### [WHAT YOU SHOULD DO]
Wherever the word "getD" shows up in the data, report the line it sits in.
** DATA FOR THIS EXERCISE follows **
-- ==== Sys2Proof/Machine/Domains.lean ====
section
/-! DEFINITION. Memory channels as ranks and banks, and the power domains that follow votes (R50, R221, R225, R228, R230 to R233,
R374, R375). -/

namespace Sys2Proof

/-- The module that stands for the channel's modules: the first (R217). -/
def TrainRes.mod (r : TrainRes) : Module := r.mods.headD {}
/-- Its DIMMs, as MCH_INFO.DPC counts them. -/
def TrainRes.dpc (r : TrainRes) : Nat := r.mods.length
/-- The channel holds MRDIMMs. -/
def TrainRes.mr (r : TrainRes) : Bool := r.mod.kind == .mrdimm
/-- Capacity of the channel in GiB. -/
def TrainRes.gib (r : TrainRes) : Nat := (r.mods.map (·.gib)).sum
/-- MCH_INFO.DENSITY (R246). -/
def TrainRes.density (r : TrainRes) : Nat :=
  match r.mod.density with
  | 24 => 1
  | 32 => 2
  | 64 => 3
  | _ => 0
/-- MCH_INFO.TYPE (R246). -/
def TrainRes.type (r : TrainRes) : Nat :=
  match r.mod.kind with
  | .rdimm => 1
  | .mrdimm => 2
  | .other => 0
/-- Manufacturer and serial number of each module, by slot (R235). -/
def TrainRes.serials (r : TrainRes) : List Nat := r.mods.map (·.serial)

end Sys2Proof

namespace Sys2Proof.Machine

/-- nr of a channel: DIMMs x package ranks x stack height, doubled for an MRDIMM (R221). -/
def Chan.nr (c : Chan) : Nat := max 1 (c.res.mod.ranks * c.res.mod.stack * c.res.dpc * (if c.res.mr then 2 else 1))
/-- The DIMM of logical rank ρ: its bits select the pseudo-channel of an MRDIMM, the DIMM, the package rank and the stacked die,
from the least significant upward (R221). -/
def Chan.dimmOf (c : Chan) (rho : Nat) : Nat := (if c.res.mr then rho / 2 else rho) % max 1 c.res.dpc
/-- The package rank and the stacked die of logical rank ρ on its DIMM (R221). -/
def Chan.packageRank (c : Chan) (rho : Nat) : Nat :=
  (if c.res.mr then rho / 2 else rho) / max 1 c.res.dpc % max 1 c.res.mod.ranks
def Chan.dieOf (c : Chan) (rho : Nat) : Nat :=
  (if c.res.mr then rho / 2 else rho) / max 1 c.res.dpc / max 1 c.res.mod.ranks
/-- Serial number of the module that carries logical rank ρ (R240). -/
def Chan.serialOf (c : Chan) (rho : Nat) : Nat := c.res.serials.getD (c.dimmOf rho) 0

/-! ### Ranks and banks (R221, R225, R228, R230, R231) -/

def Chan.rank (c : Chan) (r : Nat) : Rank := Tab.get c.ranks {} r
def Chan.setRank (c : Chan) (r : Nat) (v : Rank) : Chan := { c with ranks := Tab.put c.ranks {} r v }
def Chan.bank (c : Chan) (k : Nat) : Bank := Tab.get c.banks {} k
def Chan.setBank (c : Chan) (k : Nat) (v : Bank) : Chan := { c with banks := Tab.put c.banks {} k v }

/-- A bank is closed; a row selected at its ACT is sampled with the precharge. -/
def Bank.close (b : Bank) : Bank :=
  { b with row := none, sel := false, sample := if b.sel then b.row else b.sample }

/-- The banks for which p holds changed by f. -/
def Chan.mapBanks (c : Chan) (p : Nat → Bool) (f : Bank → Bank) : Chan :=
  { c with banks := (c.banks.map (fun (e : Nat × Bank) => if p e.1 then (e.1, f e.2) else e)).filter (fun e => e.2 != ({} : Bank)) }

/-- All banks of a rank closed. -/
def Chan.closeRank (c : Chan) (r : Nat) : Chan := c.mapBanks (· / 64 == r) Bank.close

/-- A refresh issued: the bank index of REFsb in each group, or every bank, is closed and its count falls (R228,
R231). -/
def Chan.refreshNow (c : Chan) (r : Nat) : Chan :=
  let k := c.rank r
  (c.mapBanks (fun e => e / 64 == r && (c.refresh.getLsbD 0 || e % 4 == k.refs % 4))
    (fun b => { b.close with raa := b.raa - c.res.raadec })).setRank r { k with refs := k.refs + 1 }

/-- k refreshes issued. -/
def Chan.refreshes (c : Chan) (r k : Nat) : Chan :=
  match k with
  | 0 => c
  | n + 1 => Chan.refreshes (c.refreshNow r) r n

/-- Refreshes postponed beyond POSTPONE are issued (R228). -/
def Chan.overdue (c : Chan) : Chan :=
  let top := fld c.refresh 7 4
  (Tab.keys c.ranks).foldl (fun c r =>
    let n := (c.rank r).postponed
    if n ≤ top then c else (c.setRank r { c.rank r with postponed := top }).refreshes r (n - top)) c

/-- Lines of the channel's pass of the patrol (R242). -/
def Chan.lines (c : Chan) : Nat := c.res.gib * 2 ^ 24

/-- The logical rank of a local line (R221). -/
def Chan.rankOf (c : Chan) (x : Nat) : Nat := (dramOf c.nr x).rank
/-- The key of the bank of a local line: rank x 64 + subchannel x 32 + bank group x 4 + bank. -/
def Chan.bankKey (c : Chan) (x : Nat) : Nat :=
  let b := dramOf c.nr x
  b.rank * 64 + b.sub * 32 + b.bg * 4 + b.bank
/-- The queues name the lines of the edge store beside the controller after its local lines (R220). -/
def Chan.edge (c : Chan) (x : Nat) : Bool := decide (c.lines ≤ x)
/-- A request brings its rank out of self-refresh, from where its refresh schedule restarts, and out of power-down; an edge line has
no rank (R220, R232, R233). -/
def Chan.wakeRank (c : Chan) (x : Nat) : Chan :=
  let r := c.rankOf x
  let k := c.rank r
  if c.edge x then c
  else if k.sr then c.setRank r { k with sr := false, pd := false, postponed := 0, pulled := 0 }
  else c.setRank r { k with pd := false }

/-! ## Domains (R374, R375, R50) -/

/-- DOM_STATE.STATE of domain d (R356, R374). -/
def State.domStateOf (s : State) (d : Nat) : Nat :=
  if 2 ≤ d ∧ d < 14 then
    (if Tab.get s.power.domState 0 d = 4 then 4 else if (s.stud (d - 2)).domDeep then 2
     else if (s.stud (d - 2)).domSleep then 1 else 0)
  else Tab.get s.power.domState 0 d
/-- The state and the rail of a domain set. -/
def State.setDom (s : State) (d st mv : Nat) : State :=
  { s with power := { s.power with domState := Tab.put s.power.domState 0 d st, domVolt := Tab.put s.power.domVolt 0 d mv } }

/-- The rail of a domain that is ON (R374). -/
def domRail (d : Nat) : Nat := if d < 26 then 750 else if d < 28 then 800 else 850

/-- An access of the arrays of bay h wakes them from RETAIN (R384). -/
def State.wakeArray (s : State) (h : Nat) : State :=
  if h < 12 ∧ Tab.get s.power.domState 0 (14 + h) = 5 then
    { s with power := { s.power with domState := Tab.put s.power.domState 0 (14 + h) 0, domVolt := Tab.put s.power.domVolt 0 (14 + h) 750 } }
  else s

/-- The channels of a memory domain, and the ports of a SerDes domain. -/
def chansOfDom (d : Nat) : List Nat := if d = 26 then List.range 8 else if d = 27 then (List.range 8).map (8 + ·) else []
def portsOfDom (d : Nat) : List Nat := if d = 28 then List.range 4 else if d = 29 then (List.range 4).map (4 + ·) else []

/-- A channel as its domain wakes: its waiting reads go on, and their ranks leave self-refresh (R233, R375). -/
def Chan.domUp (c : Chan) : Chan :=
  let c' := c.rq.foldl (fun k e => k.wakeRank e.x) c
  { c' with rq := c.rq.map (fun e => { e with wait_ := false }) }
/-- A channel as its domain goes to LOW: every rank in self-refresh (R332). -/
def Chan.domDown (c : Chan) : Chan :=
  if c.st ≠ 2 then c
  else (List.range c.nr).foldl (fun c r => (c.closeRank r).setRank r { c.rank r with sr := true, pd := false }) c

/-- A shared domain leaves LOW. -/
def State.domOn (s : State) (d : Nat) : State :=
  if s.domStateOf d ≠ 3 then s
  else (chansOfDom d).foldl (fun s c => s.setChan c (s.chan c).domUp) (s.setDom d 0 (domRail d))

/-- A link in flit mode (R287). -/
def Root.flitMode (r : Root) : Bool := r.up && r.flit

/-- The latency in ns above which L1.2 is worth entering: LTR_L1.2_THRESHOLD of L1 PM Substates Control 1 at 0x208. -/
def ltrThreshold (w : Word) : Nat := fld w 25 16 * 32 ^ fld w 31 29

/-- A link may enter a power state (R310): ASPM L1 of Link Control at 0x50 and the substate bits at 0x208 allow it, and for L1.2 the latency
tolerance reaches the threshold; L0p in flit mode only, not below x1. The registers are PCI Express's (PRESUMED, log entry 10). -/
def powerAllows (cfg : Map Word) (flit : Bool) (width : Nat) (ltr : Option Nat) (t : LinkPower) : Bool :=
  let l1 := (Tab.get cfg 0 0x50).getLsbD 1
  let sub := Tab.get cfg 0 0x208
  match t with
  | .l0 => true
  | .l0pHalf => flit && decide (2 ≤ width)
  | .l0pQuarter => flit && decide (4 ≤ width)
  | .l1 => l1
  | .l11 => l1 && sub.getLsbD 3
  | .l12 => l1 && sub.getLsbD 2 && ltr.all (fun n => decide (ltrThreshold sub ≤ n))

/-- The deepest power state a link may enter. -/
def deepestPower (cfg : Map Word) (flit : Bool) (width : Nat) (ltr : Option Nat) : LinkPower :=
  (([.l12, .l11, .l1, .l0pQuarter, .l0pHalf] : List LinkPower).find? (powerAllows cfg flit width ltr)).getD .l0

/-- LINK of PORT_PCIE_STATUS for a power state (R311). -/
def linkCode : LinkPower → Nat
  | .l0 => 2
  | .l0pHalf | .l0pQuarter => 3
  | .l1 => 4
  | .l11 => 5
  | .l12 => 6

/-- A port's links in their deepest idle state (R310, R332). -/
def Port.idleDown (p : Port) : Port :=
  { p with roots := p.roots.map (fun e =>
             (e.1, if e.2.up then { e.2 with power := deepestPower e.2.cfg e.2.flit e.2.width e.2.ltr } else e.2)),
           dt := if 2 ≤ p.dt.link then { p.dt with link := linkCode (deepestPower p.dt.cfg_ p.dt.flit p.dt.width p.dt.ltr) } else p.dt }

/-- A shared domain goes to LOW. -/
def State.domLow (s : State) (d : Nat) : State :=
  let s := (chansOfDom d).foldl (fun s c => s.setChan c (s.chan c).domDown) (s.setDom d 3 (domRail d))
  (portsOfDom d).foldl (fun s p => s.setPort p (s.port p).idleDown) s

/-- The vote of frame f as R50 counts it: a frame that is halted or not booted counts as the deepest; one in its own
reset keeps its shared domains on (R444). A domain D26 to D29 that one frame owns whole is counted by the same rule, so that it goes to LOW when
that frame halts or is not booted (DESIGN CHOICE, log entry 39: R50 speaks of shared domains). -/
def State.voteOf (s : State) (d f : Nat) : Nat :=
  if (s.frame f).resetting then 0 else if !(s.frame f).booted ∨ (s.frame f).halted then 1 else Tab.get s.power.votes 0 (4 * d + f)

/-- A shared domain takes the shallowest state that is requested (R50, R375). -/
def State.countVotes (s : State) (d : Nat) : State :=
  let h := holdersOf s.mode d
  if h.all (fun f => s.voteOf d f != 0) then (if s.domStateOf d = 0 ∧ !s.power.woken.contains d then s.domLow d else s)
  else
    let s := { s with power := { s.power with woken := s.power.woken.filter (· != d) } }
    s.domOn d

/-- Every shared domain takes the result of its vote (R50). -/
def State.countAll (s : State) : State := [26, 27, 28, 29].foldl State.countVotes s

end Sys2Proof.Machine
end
** End of DATA FOR THIS EXERCISE **
### [RESPONSE TO THIS EXERCISE]
def Chan.serialOf (c : Chan) (rho : Nat) : Nat := c.res.serials.getD (c.dimmOf rho) 0
  (([.l12, .l11, .l1, .l0pQuarter, .l0pHalf] : List LinkPower).find? (powerAllows cfg flit width ltr)).getD .l0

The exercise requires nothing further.